Garage Gym
(180#Incline)5,5,5,5,4+135x8,7P
(105#Squat)3x10+3holds
(60#DBShldr)8,5,50x6,45x8
(25#Fly)10,20x15
(45#Crunch)2x10
(105#RGBP)10,125x6
(80#Skull/Press)8/8,70x9/9
(Crunch)2x12
(BandExt)10,7
26 + 52 + 15 = 93 mins
Push day. Started with incline and bumped the weight by 5#'s from last WO since I still hit 5x5. I got 5,5,5,5,4 with this weight and was very pleased with the effort. I barely got the 4th rep on the last set, so I wasn't that close to 5x5, but happy with the progression. I'll hit this weight again this weekend. Knees are FINALLY starting to feel a bit better so we did light squat for 3 sets and then got into deep squat position and did holds of about 20 seconds.
Next we did shoulder press.
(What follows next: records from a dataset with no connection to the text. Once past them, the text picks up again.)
/-! ### The write point -/

/-- The command at the front has left the write point: its chosen slots are released. -/
def leavePoint (s : State) (coll : Nat) : State :=
  modColl s coll fun x => { x with writers := x.writers.tail, chosen := [] }

/-- Give back the credits that a command was granted and did not stage with (R547). -/
def dropGrant (s : State) (w id : Nat) : State :=
  modJournal s w fun j =>
    { j with granted := j.granted.filter fun g => g.1 ≠ id, waiters := j.waiters.filter fun g => g.1 ≠ id }

/-- Post an EPOCH_HIGH record to event queue 0 of the collection's owner and a copy to the PF's (R67, R372). -/
def epochHighEvents (s : State) (coll owner epoch : Nat) : State :=
  postEvent (postEvent s (owner + 1) 6 0 coll epoch 0 0) 0 6 0 coll epoch 0 0

/-- Advance a collection's epoch by one (R59, R67). -/
def advanceEpoch (s : State) (coll : Nat) : State :=
  match collOf s coll with
  | none => s
  | some x =>
    let e := x.epoch + 1
    let high := decide (0xFF000000 ≤ e) && !x.epochHigh
    let s1 := setColl s coll (some { x with epoch := e, epochHigh := x.epochHigh || high })
    if high then epochHighEvents s1 coll x.owner e else s1

/-- The ID line of a slot is uncorrectable (R548). -/
def idBad (s : State) (c h i : Nat) : Bool := lineHeld s h (.ids c (i / 8))

/-- The live slots that an entry names: by locator the named one, by item ID every live one in the directory (R385, R386). -/
def targets (x : Coll) (op by_ : Nat) (e : List Byte) : List Nat :=
  if op = 0x10 then []
  else if by_ = 0 then
    let k := numAt e 0 8 % 2 ^ 34
    if (tget (fun _ => freeSlot) x.slots k).live then [k] else []
  else
    let item := if op = 0x11 then numAt e 0 8 else numAt e (x.width / 8) 8
    (x.slots.filter fun p => p.2.live && decide (p.2.item = item) && !x.undirected.contains p.1).map Prod.fst

/-- The slots that each entry of a command deletes: a slot that an earlier entry deletes is not deleted again. -/
def deletions (x : Coll) (op by_ : Nat) (buf : List Byte) : Nat → Nat → List Nat → List (List Nat)
  | 0, _, _ => []
  | n + 1, i, gone =>
    let l := (targets x op by_ (sourceEntry x op by_ buf i)).filter fun k => !gone.contains k
    l :: deletions x op by_ buf n (i + 1) (gone ++ l)

/-- Distinct members of a list, first occurrences kept. -/
def distinct : List Nat → List Nat
  | [] => []
  | a :: t => a :: (distinct t).filter fun b => b ≠ a

/-- Bytes that a command stages: the planes of every bay it writes, its vector lines, one directory line a record (R389). -/
def stagedBytes (x : Coll) (new gone : List Nat) : Nat :=
  (distinct ((new ++ gone).map (· / 64))).length * (8 * x.width + 1024) + new.length * x.vecBytes +
    (if x.directory then 64 * (new.length + gone.length) else 0)

/-- The stamp line of a slot is uncorrectable. -/
def stampBad (s : State) (c h i : Nat) (x : Coll) : Bool :=
  match locateBay (collExtents s c h) (i / 64) with
  | none => false
  | some p => lineHeld s h (.swept p.1 p.2 (x.width / 8 + i % 64 / 8))

/-- Write the new records into the chosen slots (R64). -/
def putRecords (x : Coll) (op by_ : Nat) (buf : List Byte) (e : Nat) : Nat → List Nat → Coll
  | _, [] => x
  | i, k :: ks =>
    let y := putRecords x op by_ buf e (i + 1) ks
    { y with slots := tset (fun _ => freeSlot) y.slots k (entryRecord x (insertPart op by_ (sourceEntry x op by_ buf i)) e),
             undirected := y.undirected.filter fun j => j ≠ k }

/-- Stamp deleted records (R59). -/
def stampDeleted (x : Coll) (e : Nat) (ks : List Nat) : Coll :=
  { x with slots := x.slots.map fun p => if ks.contains p.1 then (p.1, { p.2 with del := e }) else p }

/-- The report of a store command (R388). -/
def storeReport (coll op : Nat) (new : List Nat) (dels : List (List Nat)) : List Byte :=
  let raw :=
    if op = 0x11 then (dels.map fun l => bytesOf 4 l.length).flatten
    else (new.map fun k => bytesOf 8 (coll * 2 ^ 34 + k)).flatten
  raw ++ List.replicate ((64 - raw.length % 64) % 64) 0

/-- End the command at the front without effect (R387, R547). -/
def refuseWriter (s : State) (coll w id st : Nat) : State := finish (dropGrant (leavePoint s coll) w id) id st

/-- The store command at the front writes: slots, credits, planes, staging, the epoch's advance, report and completion
(R389). `bad` says that a write meets an uncorrectable line that the bad-line table does not hold yet (R547). -/
def storeWrite (s : State) (coll : Nat) (x : Coll) (c : Cmd) (bad : Bool) : State :=
  let op := c.opcode
  let by_ := if op = 0x10 then 0 else c.num 18 1
  let count := c.num 20 4
  let dels := deletions x op by_ c.buf count 0 []
  let gone := dels.flatten
  let slots :=
    if op = 0x11 then some []
    else if x.chosen.isEmpty then (chooseSlots s coll x count).map fun l => l.map fun p => slotKey p.1 p.2
    else some x.chosen
  if 0xFFFFFFFE ≤ x.epoch then refuseWriter s coll x.wing c.id stEpochExhausted
  else
    match slots with
    | none => refuseWriter s coll x.wing c.id stRefusedSpace
    | some new =>
      let n := creditsFor s (stagedBytes x new gone)
      if journalFull s x.wing n then
        refuseWriter (if quotaFull s x.wing n then setSticky s .ucrEvents .ucrEventEn 16 else s) coll x.wing c.id stJournalFull
      else if !creditsFree s x.wing c.id n then
        waitCredits (modColl s coll fun y => { y with chosen := new }) x.wing c.id n
      else if (new ++ gone).any fun k => halted s (k / 2 ^ 30) then refuseWriter s coll x.wing c.id stUnitFault
      else if bad || gone.any fun k => stampBad s coll (k / 2 ^ 30) (k % 2 ^ 30) x then refuseWriter s coll x.wing c.id stEcc
      else
        let e := x.epoch + 1
        let seq := jseq s x.wing
        let s1 := modColl s coll fun y => putRecords (stampDeleted y e gone) op by_ c.buf e 0 new
        let s2 := advanceEpoch (stageCredits s1 x.wing c.id n) coll
        let rep := c.num 32 8
        let s3 := if rep = 0 then s2 else hostPut s2 (hostOf rep) (storeReport coll op new dels)
        let s4 := finish (leavePoint s3 coll) c.id stOk e (if op = 0x11 then gone.length else new.length) seq
          (if op = 0x12 then gone.length else 0)
        commitAtHalf s4 x.wing

/-! ### Compaction (R65, R66, R551) -/

/-- A compaction by the number of its command. -/
def findCompaction (s : State) (id : Nat) : Option Compaction := s.store.compactions.find? fun k => k.cmd == id

/-- Change a compaction. -/
def modCompaction (s : State) (id : Nat) (f : Compaction → Compaction) : State :=
  { s with store := { s.store with compactions := s.store.compactions.map fun k => if k.cmd == id then f k else k } }

/-- End a compaction with a status; field A gives the report entries written (R551). -/
def endCompaction (s : State) (k : Compaction) (st : Nat) : State :=
  let w := match collOf s k.coll with | some x => x.wing | none => 0
  let s1 := dropGrant (modColl s k.coll fun x => { x with writers := x.writers.filter fun i => i ≠ k.cmd, chosen := [] }) w k.cmd
  finish { s1 with store := { s1.store with compactions := s1.store.compactions.filter fun j => j.cmd ≠ k.cmd } } k.cmd st
    k.written

/-- The first check that COMPACT fails, if one does (R66, R551). -/
def compactFail (c : Cmd) (s : State) : Option Nat :=
  let coll := c.num 16 2
  let halls := c.num 18 2
  let rep := c.num 24 8
  let n := c.num 32 4
  let x := (collOf s coll).getD (newColl c [] [])
  let fail := entryFail s c .tenant
    { named := [(16, 4), (24, 12)]
      absent := [(clearBits halls (presentHalls s) ≠ 0, stUnitAbsent)]
      fields := [(!usable s c coll, stNoSuchObject), (halls = 0, stBadField), (clearBits halls x.halls ≠ 0, stBadField),
        (x.directory && (rep ≠ 0 || n ≠ 0), stBadField), (!x.directory && (rep = 0 || n = 0), stBadField)]
      align := [(misaligned rep, stBadAlign)]
      trans := [(rep ≠ 0 && !hostWritable s (hostOf rep) (24 * n), stNoTranslation)] }
  fail

/-- COMPACT's checks and effect (R66, R551). -/
def compactBody (c : Cmd) (s : State) : State :=
  let coll := c.num 16 2
  let halls := c.num 18 2
  let rep := c.num 24 8
  let n := c.num 32 4
  let x := (collOf s coll).getD (newColl c [] [])
  let k : Compaction := ⟨c.id, coll, halls, hostOf rep, if x.directory then 2 ^ 34 else n, 0, 0, [], false, false⟩
  let s1 := modColl s coll fun x =>
    { x with writers := x.writers ++ [c.id], compactHalls := halls, compactUid := s.store.nextUid }
  orElse s c (compactFail c s) { s1 with store := { s1.store with compactions := s1.store.compactions ++ [k] } }

/-- COMPACT (R551): starts a compaction of a collection on the named halls. -/
def execCompact (id : Nat) (s : State) : Out := .next (withCmd s id 0x06 compactBody)

/-- Plan moves of one hall: the highest live record into the lowest slot that may take it, while a lower bay has one
(R65, R551). -/
def planMoves (s : State) (c : Nat) (x : Coll) (h : Nat) : Nat → Nat → List Nat → List (Nat × Nat)
  | 0, _, _ => []
  | fuel + 1, top, used =>
    let free := (List.range (64 * segBays s c h)).find? fun i => slotAvail s c x h i && !used.contains i
    let live := ((List.range top).filter fun i => (x.slot h i).live).getLast?
    match free, live with
    | some f, some l => if f / 64 < l / 64 then (l, f) :: planMoves s c x h fuel l (f :: used) else []
    | _, _ => []

/-- A move that a pass of the hall would make, if there is one (R551). -/
def hallUndone (s : State) (c : Nat) (x : Coll) (h : Nat) : Bool := !(planMoves s c x h 1 (64 * segBays s c h) []).isEmpty

/-- Bytes that a move stages: two bays' planes, the vector, two directory lines (R389). -/
def moveBytes (x : Coll) (h : Nat) (ms : List (Nat × Nat)) : Nat :=
  stagedBytes x (ms.map fun m => slotKey h m.2) (ms.map fun m => slotKey h m.1)

/-- As many of the planned moves as the credit limit can stage (R551). -/
def fitMoves (s : State) (w : Nat) (x : Coll) (h : Nat) : List (Nat × Nat) → List (Nat × Nat) → List (Nat × Nat)
  | [], acc => acc
  | m :: ms, acc =>
    if hasUndercroft s && decide (getR s .ucrWCredits w < creditsFor s (moveBytes x h (acc ++ [m]))) then acc
    else fitMoves s w x h ms (acc ++ [m])

/-- A compaction at the front of the write point plans its next pass and takes its credits (R551). -/
def planPass (s : State) (coll : Nat) (x : Coll) (k : Compaction) : State :=
  match (maskHalls k.halls).find? fun h => hallUndone s coll x h with
  | none => endCompaction s k stOk
  | some h =>
    if k.stopping || k.reportLeft = 0 then endCompaction s k stOk
    else if 0xFFFFFFFE ≤ x.epoch then endCompaction s k stEpochExhausted
    else
      let all := planMoves s coll x h (min k.reportLeft (64 * segBays s coll h)) (64 * segBays s coll h) []
      let ms := fitMoves s x.wing x h all []
      let n := creditsFor s (moveBytes x h ms)
      if ms.isEmpty || journalFull s x.wing n then
        endCompaction (if !ms.isEmpty && quotaFull s x.wing n then setSticky s .ucrEvents .ucrEventEn 16 else s) k stJournalFull
      else
        let s1 := modCompaction s k.cmd fun k => { k with hall := h, plan := ms, planned := true }
        let s2 := modColl s1 coll fun x => { x with chosen := ms.map fun m => slotKey h m.2 }
        if creditsFree s x.wing k.cmd n then
          (if hasUndercroft s ∧ !(journal s x.wing).granted.any (fun g => g.1 == k.cmd) then
            modJournal s2 x.wing fun j => { j with granted := j.granted ++ [(k.cmd, n)] } else s2)
        else waitCredits s2 x.wing k.cmd n

/-- Make one move: the copy takes the record's code, ID, vector and delete epoch, then the original is deleted (R65). -/
def moveRecord (x : Coll) (h e : Nat) (m : Nat × Nat) : Coll :=
  let r := x.slot h m.1
  (x.setSlot h m.2 { r with ins := e }).setSlot h m.1 { r with del := e }

/-- The relocation report of a pass (R66). -/
def moveReport (x : Coll) (coll h : Nat) (ms : List (Nat × Nat)) : List Byte :=
  (ms.map fun m => bytesOf 8 (x.slot h m.1).item ++ bytesOf 8 (locator coll h m.1) ++ bytesOf 8 (locator coll h m.2)).flatten

/-- Moves whose numbers in the plan are not in a list. -/
def keptMoves (ms : List (Nat × Nat)) (abandoned : List Nat) : List (Nat × Nat) :=
  (((List.range ms.length).zip ms).filter fun e => !abandoned.contains e.1).map Prod.snd

/-- A pass with its credits, at a Landing of its hall (R65): the moves that are not abandoned take effect and end with one
epoch advance. -/
def runPass (s : State) (coll : Nat) (x : Coll) (k : Compaction) (abandoned : List Nat) : State :=
  let ms := keptMoves k.plan abandoned
  let e := x.epoch + 1
  let n := creditsFor s (moveBytes x k.hall k.plan)
  let s1 := modColl s coll fun y => ms.foldl (fun z m => moveRecord z k.hall e m) y
  let s2 := if ms.isEmpty then dropGrant s1 x.wing k.cmd else advanceEpoch (stageCredits s1 x.wing k.cmd n) coll
  let s3 := if x.directory || (findCmd s k.cmd).isNone then s2 else hostPut s2 (k.reportAddr + 24 * k.written) (moveReport x coll k.hall ms)
  let s4 := modColl s3 coll fun y => { y with writers := y.writers.tail ++ [k.cmd], chosen := [] }
  commitAtHalf (modCompaction s4 k.cmd fun j =>
    { j with plan := [], planned := false, written := if x.directory then 0 else j.written + ms.length,
             reportLeft := if x.directory then j.reportLeft else j.reportLeft - ms.length }) x.wing

/-- The head of a hall stands at its revolution boundary: nothing has streamed in this revolution. -/
def atLanding (s : State) (h : Nat) : Bool :=
  (stair s h).running && decide ((stair s h).headExt = 0) && decide ((stair s h).headBay = 0)

/-- COMPACTION_PASS (R65): the planned pass of a compaction runs at a Landing of its hall once it holds its credits.
`abandoned` names the moves that the head overtakes or whose writes fail (R65, R547). -/
def execCompactionPass (id : Nat) (abandoned : List Nat) (s : State) : Out :=
  .next (match findCompaction s id with
    | none => s
    | some k =>
      match collOf s k.coll with
      | none => s
      | some x =>
        if k.planned && atLanding s k.hall &&
            (!hasUndercroft s || (journal s x.wing).granted.any fun g => g.1 == id) then runPass s k.coll x k abandoned
        else s)

/-! ### Rebase (R68, R69) -/

/-- The first check that REBASE fails, if one does (R69, R389). -/
def rebaseFail (c : Cmd) (s : State) : Option Nat :=
  let coll := c.num 16 2
  let fail := entryFail s c .tenant { named := [(16, 2)], fields := [(!usable s c coll, stNoSuchObject)] }
  fail

/-- REBASE's checks: it takes its place at the write point, or joins the rebase that runs (R69, R389). -/
def rebaseBody (c : Cmd) (s : State) : State :=
  let coll := c.num 16 2
  orElse s c (rebaseFail c s) (modColl s coll fun x =>
    if x.rebase = .idle ∧ x.rebaseCmds.isEmpty then { x with rebaseCmds := [c.id], writers := x.writers ++ [c.id] }
    else { x with rebaseCmds := x.rebaseCmds ++ [c.id] })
First set with 60#'s felt good, died on the 2nd. Reduced weight the next 2 sets. Then we did incline fly's with heavy crunches. Next we did 2 sets of Revers Grip Bench Press for triceps. Started a bit too light, felt pretty good. Flat pressing still bothers my shoulder though, even reverse and close grip. Next we did skull/presses with crunches. Finished up with band extensions with our new bands from EliteFTS. Similar to rope extensions, but with the heavy bands. Great WO. Very pleased.
Nutrition/Weight:
I weighed 192.8 this morning. Down from 200#'s on Monday.